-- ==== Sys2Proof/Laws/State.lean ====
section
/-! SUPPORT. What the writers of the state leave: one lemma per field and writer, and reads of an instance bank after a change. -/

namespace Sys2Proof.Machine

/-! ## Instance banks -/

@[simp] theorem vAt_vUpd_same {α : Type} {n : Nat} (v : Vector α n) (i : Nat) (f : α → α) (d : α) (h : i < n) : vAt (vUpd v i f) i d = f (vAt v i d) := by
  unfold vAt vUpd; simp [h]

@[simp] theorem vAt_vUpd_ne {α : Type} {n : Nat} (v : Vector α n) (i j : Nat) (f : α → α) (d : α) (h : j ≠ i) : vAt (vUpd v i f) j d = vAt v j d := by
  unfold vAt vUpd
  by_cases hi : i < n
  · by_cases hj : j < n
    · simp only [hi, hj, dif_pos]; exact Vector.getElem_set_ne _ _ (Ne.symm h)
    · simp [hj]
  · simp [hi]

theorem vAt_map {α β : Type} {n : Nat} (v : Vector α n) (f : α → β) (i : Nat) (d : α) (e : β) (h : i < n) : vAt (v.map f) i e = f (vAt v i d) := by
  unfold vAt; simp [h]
━━━
__What to work on__:
Each line of the data above containing the string "Type" is to be copied.

__Solution__:
@[simp] theorem vAt_vUpd_same {α : Type} {n : Nat} (v : Vector α n) (i : Nat) (f : α → α) (d : α) (h : i < n) : vAt (vUpd v i f) i d = f (vAt v i d) := by
@[simp] theorem vAt_vUpd_ne {α : Type} {n : Nat} (v : Vector α n) (i j : Nat) (f : α → α) (d : α) (h : j ≠ i) : vAt (vUpd v i f) j d = vAt v j d := by
theorem vAt_map {α β : Type} {n : Nat} (v : Vector α n) (f : α → β) (i : Nat) (d : α) (e : β) (h : i < n) : vAt (v.map f) i e = f (vAt v i d) := by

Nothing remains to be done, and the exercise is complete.